Up to some comments, the following is the complete main.cpp file of the example 02-space:

const int P_INIT = 3;

int main(int argc, char* argv[])
{
  // Load the mesh.
  Mesh mesh;
  H2DReader mloader;
  mloader.load("domain.mesh", &mesh);            // original L-shape domain

  // Refine all elements (optional).
  mesh.refine_all_elements();

  // Create an H1 space with default shapeset and natural BC.
  H1Space space(&mesh, P_INIT);

  // View FE basis functions.
  BaseView bview("FE Space", new WinGeom(0, 0, 440, 350));
  bview.fix_scale_width(50);
  bview.show(&space);

  // Practice some keyboard and mouse controls.
  printf("%s", text);

  // Wait for the view to be closed.
  View::wait();
  return 0;
}

Initializing a Space

An instance of H1Space is initialized with two or three arguments:

  • Pointer to a mesh.
  • Pointer to the EssentialBCs class (if essential boundary conditions are used).
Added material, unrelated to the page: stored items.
-- ==== Sys2Proof/Laws/StaysErrors.lean ====
section
/-! SUPPORT. Laws/StaysErrors.lean: what each operation of Machine/Errors.lean leaves. -/
namespace Sys2Proof.Machine
set_option Elab.async false

theorem State.trfUeEvent_stays {kp : Bool} {s0 : State} {s : State} (i : Nat) (line : Nat) (hst : Stays kp s0 s) :
    Stays kp s0 (State.trfUeEvent s i line) := by
  unfold State.trfUeEvent
  try dsimp only
  repeat' first
    | with_reducible assumption
    | intro _
    | with_reducible apply State.bump_stays
    | with_reducible apply State.deviceEvent_stays
    | dsimp only

theorem State.planeUeFor_stays {kp : Bool} {s0 : State} {s : State} (q : Nat) (p : Nat) (e : Nat) (kind : Nat) (handle : Option Nat)
    (hst : Stays kp s0 s) :
    Stays kp s0 (State.planeUeFor s q p e kind handle) := by
  unfold State.planeUeFor
  try dsimp only
  repeat' first
    | with_reducible assumption
    | intro _
    | with_reducible apply State.bump_stays
    | with_reducible apply State.modQuarter_stays
    | with_reducible apply State.deviceEvent_stays
    | (with_reducible apply Stays.mk_ <;> first | (show Stays _ _ _; skip) | simp +contextual)
    | dsimp only

theorem State.planeUeEvent_stays {kp : Bool} {s0 : State} {s : State} (q : Nat) (p : Nat) (e : Nat) (kind : Nat) (hst : Stays kp s0 s) :
    Stays kp s0 (State.planeUeEvent s q p e kind) := by
  unfold State.planeUeEvent
  try dsimp only
  repeat' first
    | with_reducible assumption
    | intro _
    | with_reducible apply State.planeUeFor_stays
    | dsimp only

theorem State.loseLine_stays {kp : Bool} {s0 : State} {s : State} (i : Nat) (line : Nat) (hst : Stays kp s0 s) :
    Stays kp s0 (State.loseLine s i line) := by
  unfold State.loseLine
  try dsimp only
  repeat' first
    | with_reducible assumption
    | intro _
    | with_reducible apply State.modSlice_stays
    | with_reducible apply State.dropTilePegs_stays
    | split
    | (with_reducible apply Stays.fst; with_reducible assumption)
    | (with_reducible apply Stays.mk_ <;> first | (show Stays _ _ _; skip) | simp +contextual)
    | dsimp only

theorem State.correctedLine_stays {kp : Bool} {s0 : State} {s : State} (i : Nat) (line : Nat) (hst : Stays kp s0 s) :
    Stays kp s0 (State.correctedLine s i line) := by
  unfold State.correctedLine
  try dsimp only
  repeat' first
    | with_reducible assumption
    | intro _
    | with_reducible apply Stays.ite
    | with_reducible apply State.bump_stays
    | with_reducible apply State.modSlice_stays
    | split
    | (with_reducible apply Stays.mk_ <;> first | (show Stays _ _ _; skip) | simp +contextual)
    | dsimp only

theorem State.payloadLost_stays {kp : Bool} {s0 : State} {s : State} (i : Nat) (line : Nat) (hst : Stays kp s0 s) :
    Stays kp s0 (State.payloadLost s i line) := by
  unfold State.payloadLost
  try dsimp only
  repeat' first
    | with_reducible assumption
    | intro _
    | with_reducible apply Stays.ite
    | with_reducible apply State.trfUeEvent_stays
    | with_reducible apply State.modSlice_stays
    | with_reducible apply State.loseLine_stays
    | split
    | (with_reducible apply Stays.mk_ <;> first | (show Stays _ _ _; skip) | simp +contextual)
    | dsimp only

theorem State.errorFault_stays {kp : Bool} {s0 : State} {s : State} (met : Option Nat) (routine : Option Nat) (c : Nat) (i : FaultInfo)
    (hst : Stays kp s0 s) :
    Stays kp s0 (State.errorFault s met routine c i) := by
  unfold State.errorFault
  try dsimp only
  repeat' first
    | with_reducible assumption
    | with_reducible apply Stays.ite
    | with_reducible apply State.faultContext_stays
    | split
    | (with_reducible apply Stays.mk_ <;> first | (show Stays _ _ _; skip) | simp +contextual)
    | dsimp only

theorem State.mapFault_stays {kp : Bool} {s0 : State} {s : State} (met : Option Nat) (routine : Option Nat) (i : Nat) (line : Nat)
    (hst : Stays kp s0 s) :
    Stays kp s0 (State.mapFault s met routine i line) := by
  unfold State.mapFault
  try dsimp only
  repeat' first
    | with_reducible assumption
    | intro _
    | with_reducible apply State.bump_stays
    | with_reducible apply State.errorFault_stays
    | split
    | (with_reducible apply Stays.fst; with_reducible assumption)
    | dsimp only

theorem State.modHolderLive_stays {kp : Bool} {s0 : State} {s : State} (q : Nat) (p : Nat) (f : Nat → Nat) (hst : Stays kp s0 s) :
    Stays kp s0 (State.modHolderLive s q p f) := by
  unfold State.modHolderLive
  try dsimp only
  repeat' first
    | with_reducible assumption
    | intro _
    | with_reducible apply State.modEntry_stays
    | with_reducible apply State.modPlane_stays
    | split
    | (with_reducible apply Stays.fst; with_reducible assumption)
    | (with_reducible apply Stays.mk_ <;> first | (show Stays _ _ _; skip) | simp +contextual)
    | dsimp only

theorem State.routineUe_stays {kp : Bool} {s0 : State} {s : State} (met : Option Nat) (routine : Option Nat) (addr : Nat)
    (hst : Stays kp s0 s) :
    Stays kp s0 (State.routineUe s met routine addr) := by
  unfold State.routineUe
  try dsimp only
  repeat' first
    | with_reducible assumption
    | with_reducible apply State.bump_stays
    | with_reducible apply State.faultContext_stays
    | split
    | (with_reducible apply Stays.fst; with_reducible assumption)
    | dsimp only

theorem State.applyFound_stays {kp : Bool} {s0 : State} (met : Option Nat) (routine : Option Nat) {s : State} (f : Found)
    (hst : Stays kp s0 s) :
    Stays kp s0 (State.applyFound met routine s f) := by
  unfold State.applyFound
  try dsimp only
  repeat' first
    | with_reducible assumption
    | intro _
    | with_reducible apply Stays.ite
    | with_reducible apply State.correctedLine_stays
    | with_reducible apply State.payloadLost_stays
    | with_reducible apply State.bump_stays
    | with_reducible apply State.loseLine_stays
    | with_reducible apply State.mapFault_stays
    | with_reducible apply State.modPlane_stays
    | with_reducible apply State.planeUeEvent_stays
    | with_reducible apply State.modHolderLive_stays
    | with_reducible apply State.modQuarter_stays
    | with_reducible apply State.routineUe_stays
    | with_reducible apply State.errorFault_stays
    | with_reducible apply State.modFabric_stays
    | split
    | (with_reducible apply Stays.fst; with_reducible assumption)
    | (with_reducible apply Stays.mk_ <;> first | (show Stays _ _ _; skip) | simp +contextual)
    | dsimp only

theorem State.applyAll_stays {kp : Bool} {s0 : State} {s : State} (met : Option Nat) (routine : Option Nat) (fs : List Found)
    (hst : Stays kp s0 s) :
    Stays kp s0 (State.applyAll s met routine fs) := by
  unfold State.applyAll
  try dsimp only
  repeat' first
    | with_reducible assumption
    | intro _
    | with_reducible apply State.applyFound_stays
    | (with_reducible apply Stays.foldl; intro _ _ _)
    | (with_reducible apply Stays.foldlFst; intro _ _ _)
    | dsimp only

end Sys2Proof.Machine
end

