-- ==== Sys2Proof/Laws/StaysCommit.lean ====
section
/-! SUPPORT. Laws/StaysCommit.lean: what each operation of Machine/Commit.lean leaves. -/
namespace Sys2Proof.Machine
set_option Elab.async false

theorem State.commitTile_stays {kp : Bool} {s0 : State} {s : State} (c : Nat) (t : StagedTile) (hst : Stays kp s0 s) :
    Stays kp s0 (State.commitTile s c t) := by
  unfold State.commitTile
  try dsimp only
  repeat' first
    | with_reducible assumption
    | intro _
    | with_reducible apply Stays.ite
    | with_reducible apply State.modSlice_stays
    | with_reducible apply State.dropTilePegs_stays
    | split
    | (with_reducible apply Stays.fst; with_reducible assumption)
    | (with_reducible apply Stays.mk_ <;> first | (show Stays _ _ _; skip) | simp +contextual)
    | dsimp only

theorem State.resetPlane_stays {kp : Bool} {s0 : State} {s : State} (c : Nat) (pl : Nat) (isOpen : Bool) (hst : Stays kp s0 s) :
    Stays kp s0 (State.resetPlane s c pl isOpen) := by
  unfold State.resetPlane
  try dsimp only
  repeat' first
    | with_reducible assumption
    | intro _
    | with_reducible apply Stays.ite
    | with_reducible apply State.dropMoves_stays
    | with_reducible apply State.dropInternal_stays
    | with_reducible apply State.modEntry_stays
    | with_reducible apply State.modPlane_stays
    | split
    | (with_reducible apply Stays.fst; with_reducible assumption)
    | (with_reducible apply Stays.mk_ <;> first | (show Stays _ _ _; skip) | simp +contextual)
    | dsimp only

theorem State.setLive_stays {kp : Bool} {s0 : State} {s : State} (c : Nat) (j : Job) (op : Op) (hst : Stays kp s0 s) :
    Stays kp s0 (State.setLive s c j op) := by
  unfold State.setLive
  try dsimp only
  repeat' first
    | with_reducible assumption
    | intro _
    | with_reducible apply Stays.ite
    | with_reducible apply State.modEntry_stays
    | with_reducible apply State.modPlane_stays
    | split
    | (with_reducible apply Stays.mk_ <;> first | (show Stays _ _ _; skip) | simp +contextual)
    | dsimp only

theorem State.rangeEvents_stays {kp : Bool} {s0 : State} {s : State} (c : Nat) (j : Job) (op : Op) (hst : Stays kp s0 s) :
    Stays kp s0 (State.rangeEvents s c j op) := by
  unfold State.rangeEvents
  try dsimp only
  repeat' first
    | with_reducible assumption
    | intro _
    | with_reducible apply Stays.ite
    | with_reducible apply State.contextEvent_stays
    | with_reducible apply State.modHeadOp_stays
    | split
    | (with_reducible apply Stays.mk_ <;> first | (show Stays _ _ _; skip) | simp +contextual)
    | dsimp only

theorem State.poisonEvent_stays {kp : Bool} {s0 : State} {s : State} (c : Nat) (j : Job) (op : Op) (hst : Stays kp s0 s) :
    Stays kp s0 (State.poisonEvent s c j op) := by
  unfold State.poisonEvent
  try dsimp only
  repeat' first
    | with_reducible assumption
    | intro _
    | with_reducible apply Stays.ite
    | with_reducible apply State.contextEvent_stays
    | with_reducible apply State.modHeadOp_stays
    | split
    | (with_reducible apply Stays.mk_ <;> first | (show Stays _ _ _; skip) | simp +contextual)
    | dsimp only

theorem State.commitSpill_stays {kp : Bool} {s0 : State} {s : State} (c : Nat) (dispatch : Nat) (j : Job) (hst : Stays kp s0 s) :
    Stays kp s0 (State.commitSpill s c dispatch j).1 := by
  unfold State.commitSpill
  try dsimp only
  repeat' first
    | with_reducible assumption
    | intro _
    | with_reducible apply Stays.ite
    | with_reducible apply Stays.iteFst
    | with_reducible apply State.modEntry_stays
    | with_reducible apply State.postSpill_stays
    | with_reducible apply State.writeDescriptor_stays
    | split
    | (with_reducible apply Stays.fst; with_reducible assumption)
    | (with_reducible apply Stays.mk_ <;> first | (show Stays _ _ _; skip) | simp +contextual)
    | dsimp only

theorem State.releaseCommitted_stays {kp : Bool} {s0 : State} {s : State} (c : Nat) (upTo : Nat) (hst : Stays kp s0 s) :
    Stays kp s0 (State.releaseCommitted s c upTo) := by
  unfold State.releaseCommitted
  try dsimp only
  repeat' first
    | with_reducible assumption
    | intro _
    | split
    | (with_reducible apply Stays.fst; with_reducible assumption)
    | (with_reducible apply Stays.mk_ <;> first | (show Stays _ _ _; skip) | simp +contextual)
    | dsimp only

theorem State.commitOp_stays {kp : Bool} {s0 : State} {s : State} (c : Nat) (j : Job) (op : Op) (hst : Stays kp s0 s) :
    Stays kp s0 (State.commitOp s c j op) := by
  unfold State.commitOp
  try dsimp only
  repeat' first
    | with_reducible assumption
    | intro _
    | with_reducible apply Stays.ite
    | with_reducible apply Stays.iteFst
    | with_reducible apply State.commitTile_stays
    | with_reducible apply State.resetPlane_stays
    | with_reducible apply State.setLive_stays
    | with_reducible apply State.releaseCommitted_stays
    | with_reducible apply State.dropGot_stays
    | with_reducible apply State.commitSpill_stays
    | with_reducible apply State.rangeEvents_stays
    | with_reducible apply State.poisonEvent_stays
    | with_reducible apply State.modHeadOp_stays
    | with_reducible apply State.modEntry_stays
    | (with_reducible apply Stays.foldl; intro _ _ _)
    | (with_reducible apply Stays.foldlFst; intro _ _ _)
    | split
    | (with_reducible apply Stays.mk_ <;> first | (show Stays _ _ _; skip) | simp +contextual)
    | dsimp only

theorem State.afterSpill_stays {kp : Bool} {s0 : State} {s : State} (c : Nat) (slot : Nat) (hst : Stays kp s0 s) :
    Stays kp s0 (State.afterSpill s c slot) := by
  unfold State.afterSpill
  try dsimp only
  repeat' first
    | with_reducible assumption
    | with_reducible apply Stays.ite
    | with_reducible apply State.makeCandidate_stays
    | split
    | (with_reducible apply Stays.mk_ <;> first | (show Stays _ _ _; skip) | simp +contextual)
    | dsimp only

theorem State.spilledOut_stays {kp : Bool} {s0 : State} {s : State} (c : Nat) (hst : Stays kp s0 s) :
    Stays kp s0 (State.spilledOut s c) := by
  unfold State.spilledOut
  try dsimp only
  repeat' first
    | with_reducible assumption
    | intro _
    | with_reducible apply State.freeSlot_stays
    | with_reducible apply State.dropInternal_stays
    | with_reducible apply State.modEntry_stays
    | with_reducible apply State.afterSpill_stays
    | (with_reducible apply Stays.mk_ <;> first | (show Stays _ _ _; skip) | simp +contextual)
    | dsimp only

theorem State.commitEvict_stays {kp : Bool} {s0 : State} {s : State} (q : Nat) (c : Nat) (j : Job) (hst : Stays kp s0 s) :
    Stays kp s0 (State.commitEvict s q c j) := by
  unfold State.commitEvict
  try dsimp only
  repeat' first
    | with_reducible assumption
    | with_reducible apply Stays.ite
    | with_reducible apply Stays.iteFst
    | with_reducible apply State.commitSpill_stays
    | with_reducible apply State.dropJob_stays
    | with_reducible apply State.spilledOut_stays
    | split
    | dsimp only

theorem State.installParked_stays {kp : Bool} {s0 : State} {s : State} (c : Nat) (hst : Stays kp s0 s) :
    Stays kp s0 (State.installParked s c) := by
  unfold State.installParked
  try dsimp only
  repeat' first
    | with_reducible assumption
    | intro _
    | with_reducible apply Stays.ite
    | with_reducible apply Stays.iteFst
    | (with_reducible apply Stays.foldl; intro _ _ _)
    | (with_reducible apply Stays.foldlFst; intro _ _ _)
    | split
    | (with_reducible apply Stays.fst; with_reducible assumption)
    | (with_reducible apply Stays.mk_ <;> first | (show Stays _ _ _; skip) | simp +contextual)
    | dsimp only

theorem State.installImage_stays {kp : Bool} {s0 : State} {s : State} (c : Nat) (h : List Byte) (words : List (Nat × Meta))
    (hst : Stays kp s0 s) :
    Stays kp s0 (State.installImage s c h words) := by
  unfold State.installImage
  try dsimp only
  repeat' first
    | with_reducible assumption
    | intro _
    | with_reducible apply Stays.ite
    | with_reducible apply Stays.iteFst
    | with_reducible apply State.modSlice_stays
    | with_reducible apply State.installParked_stays
    | with_reducible apply State.modEntry_stays
    | (with_reducible apply Stays.foldl; intro _ _ _)
    | (with_reducible apply Stays.foldlFst; intro _ _ _)
    | split
    | (with_reducible apply Stays.fst; with_reducible assumption)
    | (with_reducible apply Stays.mk_ <;> first | (show Stays _ _ _; skip) | simp +contextual)
    | dsimp only

theorem State.commitRestore_stays {kp : Bool} {s0 : State} {s : State} (q : Nat) (c : Nat) (j : Job) (hst : Stays kp s0 s) :
    Stays kp s0 (State.commitRestore s q c j) := by
  unfold State.commitRestore
  try dsimp only
  repeat' first
    | with_reducible assumption
    | intro _
    | with_reducible apply Stays.ite
    | with_reducible apply State.modEntry_stays
    | with_reducible apply State.dropJob_stays
    | with_reducible apply State.installImage_stays
    | with_reducible apply State.dropInternal_stays
    | with_reducible apply State.endClaims_stays
    | with_reducible apply State.settle_stays
    | with_reducible apply State.claimOnWork_stays
    | split
    | (with_reducible apply Stays.mk_ <;> first | (show Stays _ _ _; skip) | simp +contextual)
    | dsimp only

theorem State.yielded_stays {kp : Bool} {s0 : State} {s : State} (c : Nat) (j : Job) (hst : Stays kp s0 s) :
    Stays kp s0 (State.yielded s c j) := by
  unfold State.yielded
  try dsimp only
  repeat' first
    | with_reducible assumption
    | intro _
    | with_reducible apply Stays.ite
    | with_reducible apply State.modHeadOp_stays
    | split
    | (with_reducible apply Stays.mk_ <;> first | (show Stays _ _ _; skip) | simp +contextual)
    | dsimp only

theorem State.commitJob_stays {kp : Bool} {s0 : State} {s : State} (q : Nat) (c : Nat) (j : Job) (hst : Stays kp s0 s) :
    Stays kp s0 (State.commitJob s q c j) := by
  unfold State.commitJob
  try dsimp only
  repeat' first
    | with_reducible assumption
    | with_reducible apply Stays.ite
    | with_reducible apply State.notePlaneWriter_stays
    | with_reducible apply State.commitOp_stays
    | with_reducible apply State.dropJob_stays
    | with_reducible apply State.commitEvict_stays
    | with_reducible apply State.commitRestore_stays
    | with_reducible apply State.commitAtt_stays
    | split
    | (with_reducible apply Stays.fst; with_reducible assumption)
    | dsimp only

theorem State.afterCommit_stays {kp : Bool} {s0 : State} {s : State} (q : Nat) (hst : Stays kp s0 s) :
    Stays kp s0 (State.afterCommit s q) := by
  unfold State.afterCommit
  try dsimp only
  repeat' first
    | with_reducible assumption
    | with_reducible apply State.retryBinds_stays
    | with_reducible apply State.noteLatency_stays
    | with_reducible apply State.endClaims_stays
    | with_reducible apply State.rinseProgress_stays
    | dsimp only

theorem State.commitSegment_stays {kp : Bool} {s0 : State} {s : State} (q : Nat) (held : Nat) (j : Job) (hst : Stays kp s0 s) :
    Stays kp s0 (State.commitSegment s q held j) := by
  unfold State.commitSegment
  try dsimp only
  repeat' first
    | with_reducible assumption
    | intro _
    | with_reducible apply Stays.ite
    | with_reducible apply State.advanceTo_stays
    | with_reducible apply State.chargeSegment_stays
    | with_reducible apply State.commitJob_stays
    | with_reducible apply State.noteOverrun_stays
    | with_reducible apply State.modEntry_stays
    | with_reducible apply State.yielded_stays
    | with_reducible apply State.dropFrames_stays
    | with_reducible apply State.settle_stays
    | with_reducible apply State.takeRebind_stays
    | with_reducible apply State.afterCommit_stays
    | split
    | (with_reducible apply Stays.mk_ <;> first | (show Stays _ _ _; skip) | simp +contextual)
    | dsimp only

theorem State.commitMove_stays {kp : Bool} {s0 : State} {s : State} (q : Nat) (held : Nat) (m : MoveJob) (hst : Stays kp s0 s) :
    Stays kp s0 (State.commitMove s q held m) := by
  unfold State.commitMove
  try dsimp only
  repeat' first
    | with_reducible assumption
    | intro _
    | with_reducible apply Stays.ite
    | with_reducible apply State.advanceTo_stays
    | with_reducible apply State.cancelPark_stays
    | with_reducible apply State.commitPark_stays
    | with_reducible apply State.commitUnpark_stays
    | with_reducible apply State.commitIsmove_stays
    | with_reducible apply State.modQuarter_stays
    | with_reducible apply State.settle_stays
    | with_reducible apply State.takeRebind_stays
    | with_reducible apply State.afterCommit_stays
    | split
    | (with_reducible apply Stays.fst; with_reducible assumption)
    | (with_reducible apply Stays.mk_ <;> first | (show Stays _ _ _; skip) | simp +contextual)
    | dsimp only

theorem State.closeFrame_stays {kp : Bool} {s0 : State} {s : State} (c : Nat) (op : Op) (hst : Stays kp s0 s) :
    Stays kp s0 (State.closeFrame s c op) := by
  unfold State.closeFrame
  try dsimp only
  repeat' first
    | with_reducible assumption
    | intro _
    | with_reducible apply Stays.ite
    | with_reducible apply State.contextEvent_stays
    | with_reducible apply State.modEntry_stays
    | split
    | (with_reducible apply Stays.fst; with_reducible assumption)
    | (with_reducible apply Stays.mk_ <;> first | (show Stays _ _ _; skip) | simp +contextual)
    | dsimp only

theorem State.completeEffect_stays {kp : Bool} {s0 : State} {s : State} (c : Nat) (op : Op) (hst : Stays kp s0 s) :
    Stays kp s0 (State.completeEffect s c op) := by
  unfold State.completeEffect
  try dsimp only
  repeat' first
    | with_reducible assumption
    | intro _
    | with_reducible apply Stays.ite
    | with_reducible apply State.dropTranslations_stays
    | with_reducible apply State.closeFrame_stays
    | with_reducible apply State.openFrame_stays
    | with_reducible apply State.modEntry_stays
    | split
    | (with_reducible apply Stays.mk_ <;> first | (show Stays _ _ _; skip) | simp +contextual)
    | dsimp only

theorem State.reportDone_stays {kp : Bool} {s0 : State} {s : State} (c : Nat) (op : Op) (after : List Nat) (hst : Stays kp s0 s) :
    Stays kp s0 (State.reportDone s c op after) := by
  unfold State.reportDone
  try dsimp only
  repeat' first
    | with_reducible assumption
    | with_reducible apply Stays.ite
    | with_reducible apply State.respond_stays
    | with_reducible apply State.writeProgress_stays
    | split
    | dsimp only

theorem State.afterReports_stays {kp : Bool} {s0 : State} {s : State} (c : Nat) (op : Op) (hst : Stays kp s0 s) :
    Stays kp s0 (State.afterReports s c op) := by
  unfold State.afterReports
  try dsimp only
  repeat' first
    | with_reducible assumption
    | intro _
    | with_reducible apply Stays.ite
    | with_reducible apply State.freeSlot_stays
    | with_reducible apply State.dropInternal_stays
    | with_reducible apply State.dropEntry_stays
    | with_reducible apply State.spilledOut_stays
    | with_reducible apply State.settle_stays
    | split
    | dsimp only

end Sys2Proof.Machine
end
This will be illustrated in the next example 03-poisson.
  • Uniform initial polynomial degree of all mesh elements.

For reference, by essential boundary conditions we mean conditions that remove degrees of freedom from the boundary, such as Dirichlet conditions for H^1 problems of perfect conductor conditions in the space H(curl). Boundary conditions that leave the solution values on the boundary unknown are called natural. These are for example Neumann or Newton (Robin) conditions in H^1 or impedance conditions in H(curl).

Setting element orders individually

Polynomial degrees of elements can also be set individually by calling the method Space::set_element_order() or for all elements at once using Space::set_uniform_order(). Note that element degrees are stored in Space, not in Mesh. The reason is that in Hermes one can have multiple spaces with different element degrees and even types over the same mesh. In Hermes, Mesh only stores geometrical information. A space created in this way is ready for use.

Visualizing basis functions

As a debugging/learning feature, Hermes can visualize the basis of each Space. Similarly to MeshView, one can create a BaseView object and use it to display the entire basis (VectorBaseView has to be used for vector-valued approximations in spaces Hcurl and Hdiv - this will be discussed later). One can cycle through all basis functions in the window using the arrow keys. If you press the left mouse button at the beginning, you will see the Dirichlet lift (a function that represents Dirichlet boundary conditions).

3D view

This is how the last figure above was obtained (press the ‘3’ key for 3D mode). We suggest that you spend some time experimenting with element refinements and hanging nodes to see how basis functions on irregular meshes look like.